• [SOURCE RECORDS]:

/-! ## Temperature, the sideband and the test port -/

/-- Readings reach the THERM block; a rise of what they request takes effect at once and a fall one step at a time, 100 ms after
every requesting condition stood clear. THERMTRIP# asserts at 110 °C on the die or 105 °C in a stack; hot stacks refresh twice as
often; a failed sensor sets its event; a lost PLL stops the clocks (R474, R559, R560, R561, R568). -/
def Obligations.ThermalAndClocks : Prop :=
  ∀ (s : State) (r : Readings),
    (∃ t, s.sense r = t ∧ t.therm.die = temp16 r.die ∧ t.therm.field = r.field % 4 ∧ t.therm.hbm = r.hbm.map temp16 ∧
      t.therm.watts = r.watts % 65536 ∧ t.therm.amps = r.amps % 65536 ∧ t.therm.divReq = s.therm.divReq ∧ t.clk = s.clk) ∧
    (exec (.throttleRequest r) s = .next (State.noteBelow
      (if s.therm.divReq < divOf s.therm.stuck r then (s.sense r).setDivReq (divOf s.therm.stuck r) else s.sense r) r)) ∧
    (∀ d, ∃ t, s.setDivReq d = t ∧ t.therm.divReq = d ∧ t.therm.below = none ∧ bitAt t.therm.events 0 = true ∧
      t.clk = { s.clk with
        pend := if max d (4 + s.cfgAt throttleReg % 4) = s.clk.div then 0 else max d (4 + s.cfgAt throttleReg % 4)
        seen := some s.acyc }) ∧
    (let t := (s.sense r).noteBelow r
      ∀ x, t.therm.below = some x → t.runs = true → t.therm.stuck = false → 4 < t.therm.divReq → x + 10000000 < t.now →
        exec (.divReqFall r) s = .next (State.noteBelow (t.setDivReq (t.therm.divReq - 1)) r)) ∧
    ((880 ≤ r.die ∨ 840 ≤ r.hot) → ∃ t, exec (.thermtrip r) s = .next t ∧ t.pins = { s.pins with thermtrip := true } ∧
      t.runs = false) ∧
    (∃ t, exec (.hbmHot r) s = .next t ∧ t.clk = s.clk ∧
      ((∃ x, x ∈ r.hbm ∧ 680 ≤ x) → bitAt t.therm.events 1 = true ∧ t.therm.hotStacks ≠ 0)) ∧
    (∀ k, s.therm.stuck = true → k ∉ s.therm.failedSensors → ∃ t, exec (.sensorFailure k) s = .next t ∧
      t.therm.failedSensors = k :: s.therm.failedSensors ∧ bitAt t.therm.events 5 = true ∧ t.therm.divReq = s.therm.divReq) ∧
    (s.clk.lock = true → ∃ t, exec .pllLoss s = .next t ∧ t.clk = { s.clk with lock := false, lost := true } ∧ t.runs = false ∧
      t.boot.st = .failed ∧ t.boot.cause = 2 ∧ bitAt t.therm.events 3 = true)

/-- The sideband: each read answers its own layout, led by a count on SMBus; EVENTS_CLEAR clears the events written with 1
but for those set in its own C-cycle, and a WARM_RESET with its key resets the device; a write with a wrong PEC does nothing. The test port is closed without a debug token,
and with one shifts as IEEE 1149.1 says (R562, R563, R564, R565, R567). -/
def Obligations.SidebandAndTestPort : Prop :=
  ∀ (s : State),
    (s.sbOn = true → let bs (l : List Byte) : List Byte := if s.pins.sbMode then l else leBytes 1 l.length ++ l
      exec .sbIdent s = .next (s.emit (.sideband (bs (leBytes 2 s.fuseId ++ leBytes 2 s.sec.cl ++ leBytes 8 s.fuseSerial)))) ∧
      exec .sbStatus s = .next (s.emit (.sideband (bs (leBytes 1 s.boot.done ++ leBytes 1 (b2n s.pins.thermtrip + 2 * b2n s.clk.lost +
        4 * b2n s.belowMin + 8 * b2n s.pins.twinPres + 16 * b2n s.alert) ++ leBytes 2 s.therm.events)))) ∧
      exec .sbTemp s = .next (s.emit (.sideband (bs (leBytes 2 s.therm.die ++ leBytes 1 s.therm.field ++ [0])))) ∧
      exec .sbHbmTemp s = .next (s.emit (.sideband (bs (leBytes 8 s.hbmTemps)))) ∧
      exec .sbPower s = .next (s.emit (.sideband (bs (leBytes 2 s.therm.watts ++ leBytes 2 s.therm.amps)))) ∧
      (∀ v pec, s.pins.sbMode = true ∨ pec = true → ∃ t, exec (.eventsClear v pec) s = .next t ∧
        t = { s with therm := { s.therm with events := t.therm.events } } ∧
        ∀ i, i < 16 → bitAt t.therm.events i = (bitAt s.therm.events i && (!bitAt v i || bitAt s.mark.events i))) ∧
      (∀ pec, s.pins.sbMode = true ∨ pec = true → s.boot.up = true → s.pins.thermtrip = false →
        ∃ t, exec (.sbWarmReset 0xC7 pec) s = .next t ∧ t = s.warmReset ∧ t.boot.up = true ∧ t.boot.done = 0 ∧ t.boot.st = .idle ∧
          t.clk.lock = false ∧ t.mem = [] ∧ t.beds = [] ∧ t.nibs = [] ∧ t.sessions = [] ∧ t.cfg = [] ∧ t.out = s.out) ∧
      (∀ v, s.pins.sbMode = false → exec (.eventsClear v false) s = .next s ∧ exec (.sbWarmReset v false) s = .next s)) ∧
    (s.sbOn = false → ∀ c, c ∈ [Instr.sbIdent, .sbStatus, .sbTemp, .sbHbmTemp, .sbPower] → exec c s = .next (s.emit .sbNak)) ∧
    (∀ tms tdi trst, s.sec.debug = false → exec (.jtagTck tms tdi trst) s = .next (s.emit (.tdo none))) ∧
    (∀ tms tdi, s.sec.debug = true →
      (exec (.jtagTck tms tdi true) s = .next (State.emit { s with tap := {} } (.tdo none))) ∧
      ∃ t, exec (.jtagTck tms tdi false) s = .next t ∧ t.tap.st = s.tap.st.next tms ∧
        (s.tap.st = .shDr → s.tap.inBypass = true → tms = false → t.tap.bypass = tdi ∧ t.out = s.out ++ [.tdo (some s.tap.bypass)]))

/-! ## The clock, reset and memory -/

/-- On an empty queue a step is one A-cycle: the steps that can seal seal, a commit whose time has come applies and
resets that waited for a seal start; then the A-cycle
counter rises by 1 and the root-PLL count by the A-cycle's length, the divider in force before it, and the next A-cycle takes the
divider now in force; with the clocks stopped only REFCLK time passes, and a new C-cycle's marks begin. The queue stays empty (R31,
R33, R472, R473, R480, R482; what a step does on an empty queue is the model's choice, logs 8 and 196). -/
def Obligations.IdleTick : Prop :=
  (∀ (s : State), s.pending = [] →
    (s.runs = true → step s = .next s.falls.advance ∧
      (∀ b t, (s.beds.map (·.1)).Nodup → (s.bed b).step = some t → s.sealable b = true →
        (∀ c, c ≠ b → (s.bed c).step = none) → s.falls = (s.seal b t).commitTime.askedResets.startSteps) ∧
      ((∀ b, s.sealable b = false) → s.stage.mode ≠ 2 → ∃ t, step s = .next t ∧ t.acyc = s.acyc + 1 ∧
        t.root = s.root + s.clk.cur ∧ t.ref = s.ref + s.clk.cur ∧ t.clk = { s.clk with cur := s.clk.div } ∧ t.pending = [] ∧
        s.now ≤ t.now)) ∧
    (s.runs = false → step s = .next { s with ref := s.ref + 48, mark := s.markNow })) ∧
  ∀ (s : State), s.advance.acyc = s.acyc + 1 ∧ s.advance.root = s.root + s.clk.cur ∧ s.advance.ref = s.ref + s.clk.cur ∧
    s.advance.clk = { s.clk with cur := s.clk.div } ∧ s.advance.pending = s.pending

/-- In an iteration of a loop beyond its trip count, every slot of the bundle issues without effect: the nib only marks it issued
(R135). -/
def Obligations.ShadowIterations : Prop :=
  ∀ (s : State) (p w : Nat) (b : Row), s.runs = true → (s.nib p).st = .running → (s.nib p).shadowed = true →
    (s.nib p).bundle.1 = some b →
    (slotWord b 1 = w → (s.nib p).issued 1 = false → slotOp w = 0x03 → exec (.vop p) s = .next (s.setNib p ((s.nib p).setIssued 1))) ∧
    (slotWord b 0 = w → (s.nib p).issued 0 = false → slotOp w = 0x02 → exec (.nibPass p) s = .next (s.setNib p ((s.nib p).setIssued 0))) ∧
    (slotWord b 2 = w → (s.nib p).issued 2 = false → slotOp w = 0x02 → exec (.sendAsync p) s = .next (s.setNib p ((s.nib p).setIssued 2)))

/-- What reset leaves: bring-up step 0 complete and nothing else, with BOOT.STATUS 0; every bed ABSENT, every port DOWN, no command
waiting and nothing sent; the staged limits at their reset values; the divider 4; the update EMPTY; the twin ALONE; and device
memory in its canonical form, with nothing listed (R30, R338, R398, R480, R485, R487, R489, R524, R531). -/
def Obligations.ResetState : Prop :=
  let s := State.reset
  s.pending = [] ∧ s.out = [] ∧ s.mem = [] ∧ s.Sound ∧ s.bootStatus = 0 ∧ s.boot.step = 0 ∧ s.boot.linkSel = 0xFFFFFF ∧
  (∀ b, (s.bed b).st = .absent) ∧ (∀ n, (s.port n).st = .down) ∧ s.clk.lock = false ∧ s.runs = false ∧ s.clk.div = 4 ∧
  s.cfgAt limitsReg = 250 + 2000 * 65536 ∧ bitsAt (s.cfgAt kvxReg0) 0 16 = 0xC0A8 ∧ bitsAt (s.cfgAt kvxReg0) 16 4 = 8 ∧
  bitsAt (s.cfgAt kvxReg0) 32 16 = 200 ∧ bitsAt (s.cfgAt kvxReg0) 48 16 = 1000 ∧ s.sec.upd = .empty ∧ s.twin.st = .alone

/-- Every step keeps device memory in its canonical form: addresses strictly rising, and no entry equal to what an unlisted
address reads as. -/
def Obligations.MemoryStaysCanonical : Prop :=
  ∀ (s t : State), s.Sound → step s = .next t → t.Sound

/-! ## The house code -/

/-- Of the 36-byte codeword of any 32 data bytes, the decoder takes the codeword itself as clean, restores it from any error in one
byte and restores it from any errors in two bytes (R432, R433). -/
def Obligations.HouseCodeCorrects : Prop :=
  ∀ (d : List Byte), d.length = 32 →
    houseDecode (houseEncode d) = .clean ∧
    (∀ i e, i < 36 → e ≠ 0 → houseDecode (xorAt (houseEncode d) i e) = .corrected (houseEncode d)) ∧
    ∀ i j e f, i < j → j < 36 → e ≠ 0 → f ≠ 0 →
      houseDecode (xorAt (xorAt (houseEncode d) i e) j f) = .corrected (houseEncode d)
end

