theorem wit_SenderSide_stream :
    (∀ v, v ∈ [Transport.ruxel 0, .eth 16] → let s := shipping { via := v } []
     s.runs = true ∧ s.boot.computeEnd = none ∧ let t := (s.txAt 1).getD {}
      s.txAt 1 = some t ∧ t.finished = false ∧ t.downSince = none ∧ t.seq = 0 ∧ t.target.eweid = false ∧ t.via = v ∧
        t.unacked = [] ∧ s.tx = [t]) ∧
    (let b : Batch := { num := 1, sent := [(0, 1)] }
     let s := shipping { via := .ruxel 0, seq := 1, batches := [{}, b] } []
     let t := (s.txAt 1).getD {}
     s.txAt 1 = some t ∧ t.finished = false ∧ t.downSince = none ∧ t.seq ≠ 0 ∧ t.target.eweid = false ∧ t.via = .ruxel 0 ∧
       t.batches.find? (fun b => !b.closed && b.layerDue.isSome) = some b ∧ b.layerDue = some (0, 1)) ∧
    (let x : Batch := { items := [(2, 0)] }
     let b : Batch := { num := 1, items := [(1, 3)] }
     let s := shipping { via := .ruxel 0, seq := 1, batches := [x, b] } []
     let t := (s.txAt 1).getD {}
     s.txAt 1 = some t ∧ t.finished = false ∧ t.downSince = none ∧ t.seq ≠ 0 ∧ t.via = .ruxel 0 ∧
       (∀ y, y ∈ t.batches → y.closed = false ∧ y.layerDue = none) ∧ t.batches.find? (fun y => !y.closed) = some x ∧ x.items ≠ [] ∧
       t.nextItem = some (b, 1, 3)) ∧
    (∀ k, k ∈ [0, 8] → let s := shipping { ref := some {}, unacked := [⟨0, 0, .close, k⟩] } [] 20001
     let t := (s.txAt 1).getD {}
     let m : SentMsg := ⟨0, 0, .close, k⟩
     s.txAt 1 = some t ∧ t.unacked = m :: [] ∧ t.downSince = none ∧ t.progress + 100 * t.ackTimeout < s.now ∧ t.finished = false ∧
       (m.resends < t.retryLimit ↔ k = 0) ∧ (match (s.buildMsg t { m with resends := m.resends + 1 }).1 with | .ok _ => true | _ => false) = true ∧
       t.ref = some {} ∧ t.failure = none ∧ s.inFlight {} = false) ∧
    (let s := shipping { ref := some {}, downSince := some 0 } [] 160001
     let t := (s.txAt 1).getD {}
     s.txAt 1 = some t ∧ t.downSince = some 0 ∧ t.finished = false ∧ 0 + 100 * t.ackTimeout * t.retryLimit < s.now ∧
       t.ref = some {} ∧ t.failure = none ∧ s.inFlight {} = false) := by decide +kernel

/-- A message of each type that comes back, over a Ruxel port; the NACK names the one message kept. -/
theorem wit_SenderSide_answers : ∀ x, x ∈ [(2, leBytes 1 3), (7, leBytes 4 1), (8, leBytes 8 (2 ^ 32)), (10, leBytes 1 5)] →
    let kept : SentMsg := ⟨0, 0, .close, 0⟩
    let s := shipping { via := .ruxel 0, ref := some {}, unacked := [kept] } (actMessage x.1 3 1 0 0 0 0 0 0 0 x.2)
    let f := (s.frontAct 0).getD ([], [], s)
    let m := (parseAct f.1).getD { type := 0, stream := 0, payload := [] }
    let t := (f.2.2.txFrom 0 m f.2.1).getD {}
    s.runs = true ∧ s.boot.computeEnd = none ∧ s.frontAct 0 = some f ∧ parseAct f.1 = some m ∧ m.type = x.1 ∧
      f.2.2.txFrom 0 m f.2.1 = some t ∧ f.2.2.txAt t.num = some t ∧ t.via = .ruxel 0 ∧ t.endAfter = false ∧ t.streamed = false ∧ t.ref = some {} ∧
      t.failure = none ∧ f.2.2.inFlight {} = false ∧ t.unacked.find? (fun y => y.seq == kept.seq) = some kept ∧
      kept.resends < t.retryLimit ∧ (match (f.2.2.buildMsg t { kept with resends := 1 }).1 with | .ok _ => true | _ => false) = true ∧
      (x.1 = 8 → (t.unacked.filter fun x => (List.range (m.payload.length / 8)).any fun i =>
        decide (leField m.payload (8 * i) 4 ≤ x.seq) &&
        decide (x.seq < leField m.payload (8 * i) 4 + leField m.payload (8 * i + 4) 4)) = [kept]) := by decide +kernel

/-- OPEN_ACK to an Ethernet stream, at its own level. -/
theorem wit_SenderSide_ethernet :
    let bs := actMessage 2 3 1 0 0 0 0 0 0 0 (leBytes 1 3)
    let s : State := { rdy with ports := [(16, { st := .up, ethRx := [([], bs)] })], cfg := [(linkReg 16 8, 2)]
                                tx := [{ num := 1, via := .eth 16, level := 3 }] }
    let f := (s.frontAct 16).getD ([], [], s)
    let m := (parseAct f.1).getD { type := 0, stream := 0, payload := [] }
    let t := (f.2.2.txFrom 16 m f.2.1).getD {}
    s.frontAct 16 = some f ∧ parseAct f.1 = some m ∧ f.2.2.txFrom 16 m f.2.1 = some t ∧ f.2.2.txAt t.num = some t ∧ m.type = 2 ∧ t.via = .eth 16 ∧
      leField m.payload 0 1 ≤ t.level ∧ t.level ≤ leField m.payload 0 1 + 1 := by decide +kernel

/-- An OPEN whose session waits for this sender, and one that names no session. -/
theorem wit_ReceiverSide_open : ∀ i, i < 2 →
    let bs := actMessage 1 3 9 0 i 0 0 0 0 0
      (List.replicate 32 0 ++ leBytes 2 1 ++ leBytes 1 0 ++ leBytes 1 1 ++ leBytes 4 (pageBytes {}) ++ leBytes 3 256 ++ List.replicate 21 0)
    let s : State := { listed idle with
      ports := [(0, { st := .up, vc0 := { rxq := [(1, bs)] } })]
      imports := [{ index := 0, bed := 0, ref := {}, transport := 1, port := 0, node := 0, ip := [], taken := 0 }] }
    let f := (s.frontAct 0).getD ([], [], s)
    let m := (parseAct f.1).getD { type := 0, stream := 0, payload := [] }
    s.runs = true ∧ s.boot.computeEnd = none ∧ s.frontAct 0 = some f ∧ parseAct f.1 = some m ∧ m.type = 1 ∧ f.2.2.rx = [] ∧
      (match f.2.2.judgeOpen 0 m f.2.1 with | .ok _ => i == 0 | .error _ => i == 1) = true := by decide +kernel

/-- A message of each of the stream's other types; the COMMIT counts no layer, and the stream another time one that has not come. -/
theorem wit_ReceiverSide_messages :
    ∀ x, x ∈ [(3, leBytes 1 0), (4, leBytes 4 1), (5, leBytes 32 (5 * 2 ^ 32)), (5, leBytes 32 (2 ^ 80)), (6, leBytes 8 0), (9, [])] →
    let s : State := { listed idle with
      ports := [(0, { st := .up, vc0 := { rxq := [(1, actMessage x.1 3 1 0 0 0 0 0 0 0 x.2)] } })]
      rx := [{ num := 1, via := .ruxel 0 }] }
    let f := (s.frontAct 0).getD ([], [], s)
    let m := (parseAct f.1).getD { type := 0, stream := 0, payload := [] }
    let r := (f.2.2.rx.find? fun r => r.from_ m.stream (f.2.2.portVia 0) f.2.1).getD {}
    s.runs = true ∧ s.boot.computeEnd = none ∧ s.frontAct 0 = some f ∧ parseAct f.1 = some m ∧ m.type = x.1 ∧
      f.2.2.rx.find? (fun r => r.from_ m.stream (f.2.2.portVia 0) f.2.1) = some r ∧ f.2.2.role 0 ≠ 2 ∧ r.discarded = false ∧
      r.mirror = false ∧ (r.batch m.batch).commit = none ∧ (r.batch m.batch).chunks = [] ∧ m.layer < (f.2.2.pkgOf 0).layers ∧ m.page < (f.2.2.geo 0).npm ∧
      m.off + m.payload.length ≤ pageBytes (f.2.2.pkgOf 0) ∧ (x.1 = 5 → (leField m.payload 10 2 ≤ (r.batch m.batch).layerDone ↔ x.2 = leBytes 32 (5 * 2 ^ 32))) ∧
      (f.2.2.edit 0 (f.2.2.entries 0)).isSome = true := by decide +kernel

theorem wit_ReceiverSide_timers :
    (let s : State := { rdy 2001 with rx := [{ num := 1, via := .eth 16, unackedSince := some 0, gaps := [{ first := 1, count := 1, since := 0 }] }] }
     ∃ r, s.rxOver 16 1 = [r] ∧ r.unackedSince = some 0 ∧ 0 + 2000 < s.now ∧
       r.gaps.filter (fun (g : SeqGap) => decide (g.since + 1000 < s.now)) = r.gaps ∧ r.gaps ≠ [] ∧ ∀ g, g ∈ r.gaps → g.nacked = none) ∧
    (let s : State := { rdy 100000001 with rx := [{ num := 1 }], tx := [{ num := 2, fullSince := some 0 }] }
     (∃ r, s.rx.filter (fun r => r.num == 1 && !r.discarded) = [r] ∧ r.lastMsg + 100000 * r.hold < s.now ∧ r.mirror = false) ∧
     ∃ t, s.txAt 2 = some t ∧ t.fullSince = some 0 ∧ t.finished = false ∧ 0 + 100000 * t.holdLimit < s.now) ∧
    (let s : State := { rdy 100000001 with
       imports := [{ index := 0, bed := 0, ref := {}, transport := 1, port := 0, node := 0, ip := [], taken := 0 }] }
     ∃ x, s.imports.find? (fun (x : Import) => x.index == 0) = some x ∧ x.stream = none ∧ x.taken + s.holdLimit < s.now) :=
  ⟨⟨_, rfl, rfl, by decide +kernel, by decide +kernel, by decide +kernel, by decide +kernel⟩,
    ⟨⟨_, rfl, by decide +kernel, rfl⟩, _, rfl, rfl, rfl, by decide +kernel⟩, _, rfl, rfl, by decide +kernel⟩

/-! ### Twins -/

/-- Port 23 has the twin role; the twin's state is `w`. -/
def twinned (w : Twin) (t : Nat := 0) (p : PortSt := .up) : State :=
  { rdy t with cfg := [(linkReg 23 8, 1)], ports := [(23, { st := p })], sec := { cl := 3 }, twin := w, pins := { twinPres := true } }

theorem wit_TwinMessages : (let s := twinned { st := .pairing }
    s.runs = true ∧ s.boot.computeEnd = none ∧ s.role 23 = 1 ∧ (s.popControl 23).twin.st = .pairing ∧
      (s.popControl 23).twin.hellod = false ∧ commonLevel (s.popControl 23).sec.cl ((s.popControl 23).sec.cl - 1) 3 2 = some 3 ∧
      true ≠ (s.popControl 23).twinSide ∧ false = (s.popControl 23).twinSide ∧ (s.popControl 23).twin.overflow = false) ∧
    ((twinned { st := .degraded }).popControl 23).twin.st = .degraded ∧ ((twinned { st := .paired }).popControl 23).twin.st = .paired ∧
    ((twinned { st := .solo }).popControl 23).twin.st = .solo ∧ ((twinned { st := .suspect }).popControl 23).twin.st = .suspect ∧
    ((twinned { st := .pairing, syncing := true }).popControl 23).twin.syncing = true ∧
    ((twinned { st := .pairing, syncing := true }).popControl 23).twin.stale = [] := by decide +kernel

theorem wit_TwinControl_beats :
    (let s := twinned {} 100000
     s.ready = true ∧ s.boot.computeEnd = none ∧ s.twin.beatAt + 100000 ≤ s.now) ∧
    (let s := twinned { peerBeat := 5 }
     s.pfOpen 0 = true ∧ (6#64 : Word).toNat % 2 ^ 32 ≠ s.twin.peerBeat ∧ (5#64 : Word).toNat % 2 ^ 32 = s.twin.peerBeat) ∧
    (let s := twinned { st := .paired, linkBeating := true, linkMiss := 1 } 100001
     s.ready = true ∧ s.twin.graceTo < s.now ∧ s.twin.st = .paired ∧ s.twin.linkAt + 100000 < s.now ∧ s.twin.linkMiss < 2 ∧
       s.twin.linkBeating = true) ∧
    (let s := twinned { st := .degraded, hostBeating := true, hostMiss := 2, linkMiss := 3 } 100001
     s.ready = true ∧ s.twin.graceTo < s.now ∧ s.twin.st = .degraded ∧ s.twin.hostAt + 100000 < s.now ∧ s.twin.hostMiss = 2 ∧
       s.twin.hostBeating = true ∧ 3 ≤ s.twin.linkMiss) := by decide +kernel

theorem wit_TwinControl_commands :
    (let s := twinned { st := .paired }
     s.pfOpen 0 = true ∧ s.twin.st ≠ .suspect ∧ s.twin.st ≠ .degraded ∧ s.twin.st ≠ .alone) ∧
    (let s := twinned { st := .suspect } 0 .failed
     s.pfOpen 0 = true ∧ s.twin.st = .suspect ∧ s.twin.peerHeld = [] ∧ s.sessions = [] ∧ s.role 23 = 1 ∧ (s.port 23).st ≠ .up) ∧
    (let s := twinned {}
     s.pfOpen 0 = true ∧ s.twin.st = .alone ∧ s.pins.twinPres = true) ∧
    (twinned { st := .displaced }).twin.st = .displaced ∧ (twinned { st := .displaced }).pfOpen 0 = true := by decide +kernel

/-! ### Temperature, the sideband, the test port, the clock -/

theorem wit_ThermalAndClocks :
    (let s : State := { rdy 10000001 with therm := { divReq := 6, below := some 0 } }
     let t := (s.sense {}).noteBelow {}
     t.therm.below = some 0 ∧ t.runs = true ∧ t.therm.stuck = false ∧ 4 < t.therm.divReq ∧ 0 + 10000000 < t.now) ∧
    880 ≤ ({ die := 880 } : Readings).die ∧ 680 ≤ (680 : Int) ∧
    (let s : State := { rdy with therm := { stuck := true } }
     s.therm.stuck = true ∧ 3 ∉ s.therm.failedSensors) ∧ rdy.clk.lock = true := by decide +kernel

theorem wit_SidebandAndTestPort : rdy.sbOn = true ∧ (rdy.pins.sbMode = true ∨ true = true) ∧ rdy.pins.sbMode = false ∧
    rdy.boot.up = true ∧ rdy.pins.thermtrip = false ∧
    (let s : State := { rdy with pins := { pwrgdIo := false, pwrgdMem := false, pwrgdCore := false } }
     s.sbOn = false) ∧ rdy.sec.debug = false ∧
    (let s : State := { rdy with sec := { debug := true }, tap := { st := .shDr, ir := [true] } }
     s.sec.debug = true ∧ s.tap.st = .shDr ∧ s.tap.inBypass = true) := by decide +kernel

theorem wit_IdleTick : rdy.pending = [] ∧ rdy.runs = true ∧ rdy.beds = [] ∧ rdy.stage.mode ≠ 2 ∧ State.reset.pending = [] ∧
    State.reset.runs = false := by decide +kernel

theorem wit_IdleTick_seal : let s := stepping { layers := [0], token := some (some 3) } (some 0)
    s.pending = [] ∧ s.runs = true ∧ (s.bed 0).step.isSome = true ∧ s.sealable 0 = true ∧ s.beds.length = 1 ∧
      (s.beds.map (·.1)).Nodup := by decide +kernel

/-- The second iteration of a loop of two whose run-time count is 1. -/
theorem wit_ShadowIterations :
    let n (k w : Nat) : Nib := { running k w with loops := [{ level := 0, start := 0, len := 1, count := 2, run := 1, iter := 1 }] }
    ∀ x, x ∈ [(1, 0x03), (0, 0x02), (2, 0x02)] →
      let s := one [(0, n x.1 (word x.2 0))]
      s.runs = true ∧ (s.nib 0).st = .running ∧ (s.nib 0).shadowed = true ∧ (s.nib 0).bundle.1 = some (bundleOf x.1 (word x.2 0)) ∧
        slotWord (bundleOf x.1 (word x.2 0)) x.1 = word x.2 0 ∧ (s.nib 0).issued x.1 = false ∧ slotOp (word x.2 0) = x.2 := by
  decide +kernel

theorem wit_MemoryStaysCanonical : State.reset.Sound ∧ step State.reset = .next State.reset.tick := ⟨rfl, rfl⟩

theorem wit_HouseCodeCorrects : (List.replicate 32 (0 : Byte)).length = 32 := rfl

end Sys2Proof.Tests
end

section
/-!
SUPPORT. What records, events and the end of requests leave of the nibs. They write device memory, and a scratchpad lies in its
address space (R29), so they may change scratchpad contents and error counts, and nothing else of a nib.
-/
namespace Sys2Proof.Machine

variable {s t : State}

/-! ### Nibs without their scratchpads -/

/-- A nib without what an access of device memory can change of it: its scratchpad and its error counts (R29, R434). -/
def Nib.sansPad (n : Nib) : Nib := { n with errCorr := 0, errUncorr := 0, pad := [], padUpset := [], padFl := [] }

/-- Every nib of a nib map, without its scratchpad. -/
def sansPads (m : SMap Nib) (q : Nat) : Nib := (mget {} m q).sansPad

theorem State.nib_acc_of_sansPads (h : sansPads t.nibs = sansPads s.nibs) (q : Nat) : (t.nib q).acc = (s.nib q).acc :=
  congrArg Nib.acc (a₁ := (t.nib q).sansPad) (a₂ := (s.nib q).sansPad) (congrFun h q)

• [ABOUT THIS TASK]:
Copy out only the lines of the records above from the one with "t.boot.st = .idle ∧" through the one with "s.now ≤ t.now)) ∧", exactly as they stand, both included.

• [ANSWER]:
        ∃ t, exec (.sbWarmReset 0xC7 pec) s = .next t ∧ t = s.warmReset ∧ t.boot.up = true ∧ t.boot.done = 0 ∧ t.boot.st = .idle ∧
          t.clk.lock = false ∧ t.mem = [] ∧ t.beds = [] ∧ t.nibs = [] ∧ t.sessions = [] ∧ t.cfg = [] ∧ t.out = s.out) ∧
      (∀ v, s.pins.sbMode = false → exec (.eventsClear v false) s = .next s ∧ exec (.sbWarmReset v false) s = .next s)) ∧
    (s.sbOn = false → ∀ c, c ∈ [Instr.sbIdent, .sbStatus, .sbTemp, .sbHbmTemp, .sbPower] → exec c s = .next (s.emit .sbNak)) ∧
    (∀ tms tdi trst, s.sec.debug = false → exec (.jtagTck tms tdi trst) s = .next (s.emit (.tdo none))) ∧
    (∀ tms tdi, s.sec.debug = true →
      (exec (.jtagTck tms tdi true) s = .next (State.emit { s with tap := {} } (.tdo none))) ∧
      ∃ t, exec (.jtagTck tms tdi false) s = .next t ∧ t.tap.st = s.tap.st.next tms ∧
        (s.tap.st = .shDr → s.tap.inBypass = true → tms = false → t.tap.bypass = tdi ∧ t.out = s.out ++ [.tdo (some s.tap.bypass)]))

/-! ## The clock, reset and memory -/

/-- On an empty queue a step is one A-cycle: the steps that can seal seal, a commit whose time has come applies and
resets that waited for a seal start; then the A-cycle
counter rises by 1 and the root-PLL count by the A-cycle's length, the divider in force before it, and the next A-cycle takes the
divider now in force; with the clocks stopped only REFCLK time passes, and a new C-cycle's marks begin. The queue stays empty (R31,
R33, R472, R473, R480, R482; what a step does on an empty queue is the model's choice, logs 8 and 196). -/
def Obligations.IdleTick : Prop :=
  (∀ (s : State), s.pending = [] →
    (s.runs = true → step s = .next s.falls.advance ∧
      (∀ b t, (s.beds.map (·.1)).Nodup → (s.bed b).step = some t → s.sealable b = true →
        (∀ c, c ≠ b → (s.bed c).step = none) → s.falls = (s.seal b t).commitTime.askedResets.startSteps) ∧
      ((∀ b, s.sealable b = false) → s.stage.mode ≠ 2 → ∃ t, step s = .next t ∧ t.acyc = s.acyc + 1 ∧
        t.root = s.root + s.clk.cur ∧ t.ref = s.ref + s.clk.cur ∧ t.clk = { s.clk with cur := s.clk.div } ∧ t.pending = [] ∧
        s.now ≤ t.now)) ∧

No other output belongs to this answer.